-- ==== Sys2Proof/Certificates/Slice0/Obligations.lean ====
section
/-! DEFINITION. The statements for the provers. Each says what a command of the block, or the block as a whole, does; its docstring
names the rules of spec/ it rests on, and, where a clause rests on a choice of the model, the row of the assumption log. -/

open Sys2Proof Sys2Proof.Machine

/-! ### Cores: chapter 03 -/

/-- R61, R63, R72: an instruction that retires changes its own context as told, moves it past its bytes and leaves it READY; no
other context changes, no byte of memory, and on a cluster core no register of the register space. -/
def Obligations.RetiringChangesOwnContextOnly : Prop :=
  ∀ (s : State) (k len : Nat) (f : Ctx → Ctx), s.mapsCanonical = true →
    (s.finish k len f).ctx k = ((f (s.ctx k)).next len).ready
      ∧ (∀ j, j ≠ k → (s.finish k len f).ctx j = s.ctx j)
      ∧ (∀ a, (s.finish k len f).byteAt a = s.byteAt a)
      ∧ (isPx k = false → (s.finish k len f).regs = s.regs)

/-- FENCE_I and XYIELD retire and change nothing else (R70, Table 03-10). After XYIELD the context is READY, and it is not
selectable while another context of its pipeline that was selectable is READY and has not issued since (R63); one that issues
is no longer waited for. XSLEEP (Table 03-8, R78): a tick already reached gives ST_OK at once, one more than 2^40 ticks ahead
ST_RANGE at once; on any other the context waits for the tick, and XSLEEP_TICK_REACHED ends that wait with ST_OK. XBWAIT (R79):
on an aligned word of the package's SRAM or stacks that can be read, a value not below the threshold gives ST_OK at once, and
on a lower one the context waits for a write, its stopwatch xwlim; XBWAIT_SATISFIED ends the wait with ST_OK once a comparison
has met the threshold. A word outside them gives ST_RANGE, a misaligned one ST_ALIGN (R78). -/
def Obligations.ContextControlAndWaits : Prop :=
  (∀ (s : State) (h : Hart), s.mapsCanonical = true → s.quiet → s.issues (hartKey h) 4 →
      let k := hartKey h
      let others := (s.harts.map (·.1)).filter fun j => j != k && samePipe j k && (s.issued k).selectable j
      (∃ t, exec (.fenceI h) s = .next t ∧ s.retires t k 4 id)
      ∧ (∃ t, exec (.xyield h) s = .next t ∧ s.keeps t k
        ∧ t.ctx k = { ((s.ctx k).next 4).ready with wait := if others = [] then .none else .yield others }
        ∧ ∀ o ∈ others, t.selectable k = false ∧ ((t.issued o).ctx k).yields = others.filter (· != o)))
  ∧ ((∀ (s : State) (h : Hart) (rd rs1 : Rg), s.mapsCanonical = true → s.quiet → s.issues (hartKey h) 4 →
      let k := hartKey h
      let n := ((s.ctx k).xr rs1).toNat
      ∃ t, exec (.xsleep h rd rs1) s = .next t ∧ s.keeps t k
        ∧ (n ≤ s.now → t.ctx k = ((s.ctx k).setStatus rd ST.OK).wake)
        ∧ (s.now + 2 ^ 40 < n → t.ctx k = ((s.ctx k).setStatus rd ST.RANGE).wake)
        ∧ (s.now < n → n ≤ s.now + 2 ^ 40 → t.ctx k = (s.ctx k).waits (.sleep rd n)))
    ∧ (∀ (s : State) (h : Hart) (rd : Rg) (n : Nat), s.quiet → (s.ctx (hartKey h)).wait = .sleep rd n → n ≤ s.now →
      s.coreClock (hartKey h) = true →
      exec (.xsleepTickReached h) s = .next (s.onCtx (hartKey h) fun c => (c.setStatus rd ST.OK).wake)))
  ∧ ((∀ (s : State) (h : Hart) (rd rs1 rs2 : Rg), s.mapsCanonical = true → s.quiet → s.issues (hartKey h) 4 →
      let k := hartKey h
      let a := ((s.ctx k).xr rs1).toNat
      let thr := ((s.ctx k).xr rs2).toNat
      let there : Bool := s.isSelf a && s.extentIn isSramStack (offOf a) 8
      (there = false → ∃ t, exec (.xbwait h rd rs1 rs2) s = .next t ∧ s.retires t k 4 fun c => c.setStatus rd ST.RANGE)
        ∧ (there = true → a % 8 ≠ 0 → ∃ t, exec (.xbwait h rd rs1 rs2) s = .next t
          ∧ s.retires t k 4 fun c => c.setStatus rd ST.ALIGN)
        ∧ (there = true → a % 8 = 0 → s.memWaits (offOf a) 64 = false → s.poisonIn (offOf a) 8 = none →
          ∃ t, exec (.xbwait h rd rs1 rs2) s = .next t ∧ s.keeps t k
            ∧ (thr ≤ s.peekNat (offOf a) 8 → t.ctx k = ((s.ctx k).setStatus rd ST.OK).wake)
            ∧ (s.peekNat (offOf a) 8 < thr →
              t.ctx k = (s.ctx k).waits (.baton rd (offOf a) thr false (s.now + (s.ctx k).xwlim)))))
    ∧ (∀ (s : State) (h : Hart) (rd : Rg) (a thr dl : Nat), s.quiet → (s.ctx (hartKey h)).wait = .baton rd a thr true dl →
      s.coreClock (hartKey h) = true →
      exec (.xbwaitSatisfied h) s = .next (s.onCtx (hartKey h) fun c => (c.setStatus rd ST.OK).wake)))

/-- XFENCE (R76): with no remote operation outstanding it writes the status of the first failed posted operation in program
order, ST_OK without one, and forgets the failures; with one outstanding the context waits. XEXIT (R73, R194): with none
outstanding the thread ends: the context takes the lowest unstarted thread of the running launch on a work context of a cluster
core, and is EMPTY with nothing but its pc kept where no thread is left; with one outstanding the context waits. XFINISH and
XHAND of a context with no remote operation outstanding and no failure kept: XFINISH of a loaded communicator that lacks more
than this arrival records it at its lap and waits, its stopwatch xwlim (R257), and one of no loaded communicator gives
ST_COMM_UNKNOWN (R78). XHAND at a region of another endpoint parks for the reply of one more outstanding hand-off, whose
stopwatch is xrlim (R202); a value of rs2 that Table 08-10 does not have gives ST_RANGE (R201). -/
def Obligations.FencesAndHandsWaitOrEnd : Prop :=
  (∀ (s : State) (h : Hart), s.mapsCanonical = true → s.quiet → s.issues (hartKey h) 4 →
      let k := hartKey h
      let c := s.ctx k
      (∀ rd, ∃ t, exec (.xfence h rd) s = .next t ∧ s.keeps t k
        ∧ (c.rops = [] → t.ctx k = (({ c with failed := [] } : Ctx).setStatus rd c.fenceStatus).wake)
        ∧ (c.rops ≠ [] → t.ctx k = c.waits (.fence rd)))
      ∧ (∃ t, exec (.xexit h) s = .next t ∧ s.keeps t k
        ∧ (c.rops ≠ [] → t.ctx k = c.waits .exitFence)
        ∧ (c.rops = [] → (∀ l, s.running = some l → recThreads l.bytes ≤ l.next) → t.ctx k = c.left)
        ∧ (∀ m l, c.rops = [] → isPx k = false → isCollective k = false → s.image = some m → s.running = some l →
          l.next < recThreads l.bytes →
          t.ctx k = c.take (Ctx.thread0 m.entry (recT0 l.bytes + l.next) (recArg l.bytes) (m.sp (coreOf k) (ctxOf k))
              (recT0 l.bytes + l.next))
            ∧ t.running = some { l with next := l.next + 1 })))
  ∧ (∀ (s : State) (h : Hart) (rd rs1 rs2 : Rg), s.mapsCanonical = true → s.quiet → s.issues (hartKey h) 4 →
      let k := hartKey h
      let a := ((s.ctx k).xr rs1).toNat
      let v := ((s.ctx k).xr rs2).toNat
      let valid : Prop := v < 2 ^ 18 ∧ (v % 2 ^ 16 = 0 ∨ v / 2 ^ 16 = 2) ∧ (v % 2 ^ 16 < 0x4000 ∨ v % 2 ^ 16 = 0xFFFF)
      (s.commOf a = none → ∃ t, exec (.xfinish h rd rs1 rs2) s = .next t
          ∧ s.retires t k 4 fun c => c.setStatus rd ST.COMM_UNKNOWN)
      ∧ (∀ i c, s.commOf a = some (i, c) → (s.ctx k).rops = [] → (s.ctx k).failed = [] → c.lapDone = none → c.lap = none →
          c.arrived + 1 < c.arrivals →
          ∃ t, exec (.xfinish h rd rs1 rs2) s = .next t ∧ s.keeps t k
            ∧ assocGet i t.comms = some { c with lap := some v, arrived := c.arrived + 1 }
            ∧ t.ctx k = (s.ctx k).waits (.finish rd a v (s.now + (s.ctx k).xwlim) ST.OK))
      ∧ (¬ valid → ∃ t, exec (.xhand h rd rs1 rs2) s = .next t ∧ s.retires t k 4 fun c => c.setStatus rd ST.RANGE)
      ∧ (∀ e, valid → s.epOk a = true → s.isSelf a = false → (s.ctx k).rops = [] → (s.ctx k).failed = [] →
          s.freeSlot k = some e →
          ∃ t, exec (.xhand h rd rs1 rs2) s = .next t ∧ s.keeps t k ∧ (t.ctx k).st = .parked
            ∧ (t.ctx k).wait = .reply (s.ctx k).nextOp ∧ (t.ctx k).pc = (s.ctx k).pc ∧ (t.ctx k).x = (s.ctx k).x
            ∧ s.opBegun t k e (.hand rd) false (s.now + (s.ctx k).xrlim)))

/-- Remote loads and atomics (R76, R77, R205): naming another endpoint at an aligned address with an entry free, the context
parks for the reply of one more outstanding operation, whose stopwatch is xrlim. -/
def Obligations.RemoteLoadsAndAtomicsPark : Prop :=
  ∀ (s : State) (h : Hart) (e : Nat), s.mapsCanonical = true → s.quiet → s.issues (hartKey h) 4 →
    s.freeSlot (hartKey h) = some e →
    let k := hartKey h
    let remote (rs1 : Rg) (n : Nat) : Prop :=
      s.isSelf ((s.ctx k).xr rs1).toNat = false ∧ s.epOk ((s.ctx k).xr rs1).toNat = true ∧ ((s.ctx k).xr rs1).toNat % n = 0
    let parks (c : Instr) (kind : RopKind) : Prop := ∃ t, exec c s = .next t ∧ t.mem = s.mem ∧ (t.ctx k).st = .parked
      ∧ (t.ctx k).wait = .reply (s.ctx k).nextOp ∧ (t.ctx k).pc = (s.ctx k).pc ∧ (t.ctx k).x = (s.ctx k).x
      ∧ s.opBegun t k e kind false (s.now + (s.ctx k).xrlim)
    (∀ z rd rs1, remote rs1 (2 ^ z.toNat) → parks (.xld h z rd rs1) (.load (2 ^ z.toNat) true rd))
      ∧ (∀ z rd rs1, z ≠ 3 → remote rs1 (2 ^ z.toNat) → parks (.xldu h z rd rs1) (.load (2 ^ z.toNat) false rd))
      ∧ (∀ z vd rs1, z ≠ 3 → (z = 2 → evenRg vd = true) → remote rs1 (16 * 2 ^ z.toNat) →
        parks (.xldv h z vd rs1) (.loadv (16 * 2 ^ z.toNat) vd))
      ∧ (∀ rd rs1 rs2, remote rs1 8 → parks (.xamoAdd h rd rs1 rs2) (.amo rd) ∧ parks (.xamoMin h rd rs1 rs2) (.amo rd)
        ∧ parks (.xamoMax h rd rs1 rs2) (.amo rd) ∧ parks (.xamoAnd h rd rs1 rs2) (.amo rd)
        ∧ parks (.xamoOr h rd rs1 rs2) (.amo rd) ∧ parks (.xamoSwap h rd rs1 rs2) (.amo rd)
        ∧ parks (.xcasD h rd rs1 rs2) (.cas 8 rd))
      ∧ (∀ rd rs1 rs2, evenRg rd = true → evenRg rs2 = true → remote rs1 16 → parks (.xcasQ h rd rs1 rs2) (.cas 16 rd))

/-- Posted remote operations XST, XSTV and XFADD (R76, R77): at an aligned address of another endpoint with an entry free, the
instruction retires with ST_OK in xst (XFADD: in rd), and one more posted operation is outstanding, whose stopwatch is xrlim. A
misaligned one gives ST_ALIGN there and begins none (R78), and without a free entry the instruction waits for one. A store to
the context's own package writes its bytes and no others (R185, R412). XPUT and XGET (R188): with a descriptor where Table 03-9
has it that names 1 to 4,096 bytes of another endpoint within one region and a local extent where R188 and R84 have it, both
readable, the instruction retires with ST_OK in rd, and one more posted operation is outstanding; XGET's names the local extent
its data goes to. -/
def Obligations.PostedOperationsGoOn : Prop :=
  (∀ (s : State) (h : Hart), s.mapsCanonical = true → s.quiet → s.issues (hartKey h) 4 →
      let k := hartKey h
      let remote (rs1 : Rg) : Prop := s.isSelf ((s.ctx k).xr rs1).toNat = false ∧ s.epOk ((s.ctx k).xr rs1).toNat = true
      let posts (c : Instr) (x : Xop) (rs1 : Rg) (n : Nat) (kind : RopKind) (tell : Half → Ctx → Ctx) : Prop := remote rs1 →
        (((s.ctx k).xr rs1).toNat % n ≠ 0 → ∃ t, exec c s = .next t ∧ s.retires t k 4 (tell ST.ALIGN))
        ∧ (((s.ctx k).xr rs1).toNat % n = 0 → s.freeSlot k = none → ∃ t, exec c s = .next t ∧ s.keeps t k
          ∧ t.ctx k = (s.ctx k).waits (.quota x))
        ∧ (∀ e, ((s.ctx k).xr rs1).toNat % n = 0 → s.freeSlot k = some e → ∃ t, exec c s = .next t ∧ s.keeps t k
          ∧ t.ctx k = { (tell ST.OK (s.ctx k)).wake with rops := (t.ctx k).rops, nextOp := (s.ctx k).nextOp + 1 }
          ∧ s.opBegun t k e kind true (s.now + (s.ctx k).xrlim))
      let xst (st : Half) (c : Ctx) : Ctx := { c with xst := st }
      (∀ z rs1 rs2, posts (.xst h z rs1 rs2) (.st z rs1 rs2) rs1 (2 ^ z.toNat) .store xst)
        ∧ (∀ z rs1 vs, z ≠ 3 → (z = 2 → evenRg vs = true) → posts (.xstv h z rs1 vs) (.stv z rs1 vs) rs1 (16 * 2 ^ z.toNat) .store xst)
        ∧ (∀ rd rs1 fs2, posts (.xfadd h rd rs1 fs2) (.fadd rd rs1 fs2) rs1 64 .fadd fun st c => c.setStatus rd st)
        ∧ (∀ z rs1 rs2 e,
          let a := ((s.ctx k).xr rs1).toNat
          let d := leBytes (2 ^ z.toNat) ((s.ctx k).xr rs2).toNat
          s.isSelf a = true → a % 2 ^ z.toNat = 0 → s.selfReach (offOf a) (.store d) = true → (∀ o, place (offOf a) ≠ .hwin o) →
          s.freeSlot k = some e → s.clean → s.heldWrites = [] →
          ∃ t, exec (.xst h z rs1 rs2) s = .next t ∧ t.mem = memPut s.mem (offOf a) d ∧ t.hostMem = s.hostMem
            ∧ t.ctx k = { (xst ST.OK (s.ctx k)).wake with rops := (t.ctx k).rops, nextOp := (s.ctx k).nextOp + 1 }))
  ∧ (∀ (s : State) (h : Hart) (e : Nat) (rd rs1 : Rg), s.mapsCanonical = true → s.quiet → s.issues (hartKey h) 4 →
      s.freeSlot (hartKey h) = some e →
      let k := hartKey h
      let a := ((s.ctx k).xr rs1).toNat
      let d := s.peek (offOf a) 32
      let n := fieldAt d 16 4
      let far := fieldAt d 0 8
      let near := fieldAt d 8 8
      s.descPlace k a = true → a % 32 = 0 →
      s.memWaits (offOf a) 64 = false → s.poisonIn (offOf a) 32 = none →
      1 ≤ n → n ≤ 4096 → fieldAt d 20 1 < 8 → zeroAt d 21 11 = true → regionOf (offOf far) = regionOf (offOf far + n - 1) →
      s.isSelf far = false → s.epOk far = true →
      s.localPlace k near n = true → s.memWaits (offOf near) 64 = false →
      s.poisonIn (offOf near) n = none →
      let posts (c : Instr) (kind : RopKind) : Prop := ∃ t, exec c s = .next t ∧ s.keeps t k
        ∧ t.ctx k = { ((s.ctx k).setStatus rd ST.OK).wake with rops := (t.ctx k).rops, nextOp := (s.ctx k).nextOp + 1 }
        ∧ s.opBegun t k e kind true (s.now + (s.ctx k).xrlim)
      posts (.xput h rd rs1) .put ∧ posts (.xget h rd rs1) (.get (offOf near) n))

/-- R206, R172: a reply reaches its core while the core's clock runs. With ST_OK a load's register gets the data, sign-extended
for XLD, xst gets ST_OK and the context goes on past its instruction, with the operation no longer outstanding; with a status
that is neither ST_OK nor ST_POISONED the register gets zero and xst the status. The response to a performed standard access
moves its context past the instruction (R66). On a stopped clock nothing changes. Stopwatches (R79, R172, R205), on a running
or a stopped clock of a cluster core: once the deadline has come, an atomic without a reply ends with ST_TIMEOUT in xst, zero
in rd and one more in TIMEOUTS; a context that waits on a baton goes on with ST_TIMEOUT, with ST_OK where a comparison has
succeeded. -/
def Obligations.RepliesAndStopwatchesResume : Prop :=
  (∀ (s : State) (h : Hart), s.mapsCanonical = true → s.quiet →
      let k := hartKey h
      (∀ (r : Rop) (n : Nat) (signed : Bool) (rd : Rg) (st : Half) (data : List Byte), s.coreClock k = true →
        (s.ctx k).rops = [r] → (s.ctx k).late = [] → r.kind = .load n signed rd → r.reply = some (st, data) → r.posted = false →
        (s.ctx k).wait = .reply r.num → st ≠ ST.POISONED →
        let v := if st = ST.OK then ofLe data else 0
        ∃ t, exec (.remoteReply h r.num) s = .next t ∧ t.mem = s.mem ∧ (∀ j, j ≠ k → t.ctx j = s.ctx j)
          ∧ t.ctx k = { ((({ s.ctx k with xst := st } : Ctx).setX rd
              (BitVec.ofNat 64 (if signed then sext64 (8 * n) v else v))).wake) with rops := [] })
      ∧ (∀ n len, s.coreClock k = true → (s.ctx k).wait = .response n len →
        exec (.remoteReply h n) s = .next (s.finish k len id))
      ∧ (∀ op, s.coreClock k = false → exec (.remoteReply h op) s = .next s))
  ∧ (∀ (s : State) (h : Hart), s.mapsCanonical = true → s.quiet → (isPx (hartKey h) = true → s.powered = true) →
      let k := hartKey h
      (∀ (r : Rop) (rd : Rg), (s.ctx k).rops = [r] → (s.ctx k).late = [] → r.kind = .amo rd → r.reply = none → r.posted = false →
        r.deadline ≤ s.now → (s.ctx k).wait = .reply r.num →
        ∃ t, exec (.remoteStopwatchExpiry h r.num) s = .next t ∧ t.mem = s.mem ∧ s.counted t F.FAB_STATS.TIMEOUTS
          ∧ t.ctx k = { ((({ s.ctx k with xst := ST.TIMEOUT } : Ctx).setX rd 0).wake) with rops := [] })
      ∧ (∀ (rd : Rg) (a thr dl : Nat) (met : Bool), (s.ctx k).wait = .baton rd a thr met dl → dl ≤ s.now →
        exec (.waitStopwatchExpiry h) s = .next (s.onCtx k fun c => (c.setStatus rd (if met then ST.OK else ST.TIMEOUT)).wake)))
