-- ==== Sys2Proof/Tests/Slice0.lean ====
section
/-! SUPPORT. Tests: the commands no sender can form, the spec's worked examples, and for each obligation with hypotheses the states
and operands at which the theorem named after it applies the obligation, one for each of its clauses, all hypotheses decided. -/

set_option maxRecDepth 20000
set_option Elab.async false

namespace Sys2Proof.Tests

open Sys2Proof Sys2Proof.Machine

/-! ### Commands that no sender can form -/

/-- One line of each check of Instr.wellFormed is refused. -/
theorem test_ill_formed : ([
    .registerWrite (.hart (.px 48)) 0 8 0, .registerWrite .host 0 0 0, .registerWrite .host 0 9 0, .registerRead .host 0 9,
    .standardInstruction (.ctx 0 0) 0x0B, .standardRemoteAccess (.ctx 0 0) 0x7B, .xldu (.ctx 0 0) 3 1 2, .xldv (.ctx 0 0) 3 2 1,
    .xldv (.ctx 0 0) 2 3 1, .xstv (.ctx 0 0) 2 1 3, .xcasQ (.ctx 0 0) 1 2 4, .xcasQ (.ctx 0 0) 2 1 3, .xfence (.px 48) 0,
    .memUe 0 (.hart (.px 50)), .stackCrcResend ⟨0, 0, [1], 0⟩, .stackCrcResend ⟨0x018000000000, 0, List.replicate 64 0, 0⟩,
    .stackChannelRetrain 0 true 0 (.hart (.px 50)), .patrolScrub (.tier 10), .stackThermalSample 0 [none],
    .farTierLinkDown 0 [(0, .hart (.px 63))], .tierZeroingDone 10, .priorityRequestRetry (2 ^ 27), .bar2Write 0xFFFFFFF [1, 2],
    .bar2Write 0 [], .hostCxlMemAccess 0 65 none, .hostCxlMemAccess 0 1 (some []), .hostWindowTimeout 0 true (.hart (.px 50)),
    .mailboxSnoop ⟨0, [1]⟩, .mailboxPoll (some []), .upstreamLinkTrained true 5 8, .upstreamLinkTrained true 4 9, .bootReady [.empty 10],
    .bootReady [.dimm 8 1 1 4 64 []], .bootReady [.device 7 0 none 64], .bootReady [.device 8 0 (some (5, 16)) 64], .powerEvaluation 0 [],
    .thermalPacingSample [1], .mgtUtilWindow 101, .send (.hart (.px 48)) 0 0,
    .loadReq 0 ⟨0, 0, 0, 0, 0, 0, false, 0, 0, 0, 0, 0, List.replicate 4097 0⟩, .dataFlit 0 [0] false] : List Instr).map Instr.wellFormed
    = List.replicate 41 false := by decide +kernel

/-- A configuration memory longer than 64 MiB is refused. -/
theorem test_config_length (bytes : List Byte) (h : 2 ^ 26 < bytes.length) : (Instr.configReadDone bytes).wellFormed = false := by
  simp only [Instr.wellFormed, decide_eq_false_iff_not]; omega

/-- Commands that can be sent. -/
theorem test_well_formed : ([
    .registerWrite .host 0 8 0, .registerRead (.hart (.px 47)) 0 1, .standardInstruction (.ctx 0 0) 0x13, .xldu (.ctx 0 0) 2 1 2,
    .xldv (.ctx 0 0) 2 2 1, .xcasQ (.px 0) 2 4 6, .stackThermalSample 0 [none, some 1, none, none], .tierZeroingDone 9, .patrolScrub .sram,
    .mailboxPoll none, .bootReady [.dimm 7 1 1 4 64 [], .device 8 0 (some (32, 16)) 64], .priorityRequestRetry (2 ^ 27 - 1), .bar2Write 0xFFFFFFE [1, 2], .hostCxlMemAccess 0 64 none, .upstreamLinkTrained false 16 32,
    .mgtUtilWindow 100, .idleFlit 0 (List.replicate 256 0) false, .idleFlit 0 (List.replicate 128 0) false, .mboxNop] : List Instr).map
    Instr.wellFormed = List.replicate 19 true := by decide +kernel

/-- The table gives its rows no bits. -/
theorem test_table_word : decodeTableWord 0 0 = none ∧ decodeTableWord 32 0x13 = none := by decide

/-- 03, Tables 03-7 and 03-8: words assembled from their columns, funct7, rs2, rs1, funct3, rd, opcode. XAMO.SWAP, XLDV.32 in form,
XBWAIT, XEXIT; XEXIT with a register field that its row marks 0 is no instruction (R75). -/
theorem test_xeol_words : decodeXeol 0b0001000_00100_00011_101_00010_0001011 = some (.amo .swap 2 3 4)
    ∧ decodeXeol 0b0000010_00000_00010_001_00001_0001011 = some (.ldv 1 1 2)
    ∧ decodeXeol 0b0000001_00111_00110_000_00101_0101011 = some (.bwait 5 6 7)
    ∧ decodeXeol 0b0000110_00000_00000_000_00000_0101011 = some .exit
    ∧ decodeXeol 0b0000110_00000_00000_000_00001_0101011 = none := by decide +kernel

# Problem to solve
I'd like the lines above from the one with "(∀ z rs1 rs2, posts" up to and including the one with "s.memWaits (offOf a) 64 = false → s.poisonIn (offOf a) 32" copied exactly, with no other lines.

# Answer space
      (∀ z rs1 rs2, posts (.xst h z rs1 rs2) (.st z rs1 rs2) rs1 (2 ^ z.toNat) .store xst)
        ∧ (∀ z rs1 vs, z ≠ 3 → (z = 2 → evenRg vs = true) → posts (.xstv h z rs1 vs) (.stv z rs1 vs) rs1 (16 * 2 ^ z.toNat) .store xst)
        ∧ (∀ rd rs1 fs2, posts (.xfadd h rd rs1 fs2) (.fadd rd rs1 fs2) rs1 64 .fadd fun st c => c.setStatus rd st)
        ∧ (∀ z rs1 rs2 e,
          let a := ((s.ctx k).xr rs1).toNat
          let d := leBytes (2 ^ z.toNat) ((s.ctx k).xr rs2).toNat
          s.isSelf a = true → a % 2 ^ z.toNat = 0 → s.selfReach (offOf a) (.store d) = true → (∀ o, place (offOf a) ≠ .hwin o) →
          s.freeSlot k = some e → s.clean → s.heldWrites = [] →
          ∃ t, exec (.xst h z rs1 rs2) s = .next t ∧ t.mem = memPut s.mem (offOf a) d ∧ t.hostMem = s.hostMem
            ∧ t.ctx k = { (xst ST.OK (s.ctx k)).wake with rops := (t.ctx k).rops, nextOp := (s.ctx k).nextOp + 1 }))
  ∧ (∀ (s : State) (h : Hart) (e : Nat) (rd rs1 : Rg), s.mapsCanonical = true → s.quiet → s.issues (hartKey h) 4 →
      s.freeSlot (hartKey h) = some e →
      let k := hartKey h
      let a := ((s.ctx k).xr rs1).toNat
      let d := s.peek (offOf a) 32
      let n := fieldAt d 16 4
      let far := fieldAt d 0 8
      let near := fieldAt d 8 8
      s.descPlace k a = true → a % 32 = 0 →
      s.memWaits (offOf a) 64 = false → s.poisonIn (offOf a) 32 = none →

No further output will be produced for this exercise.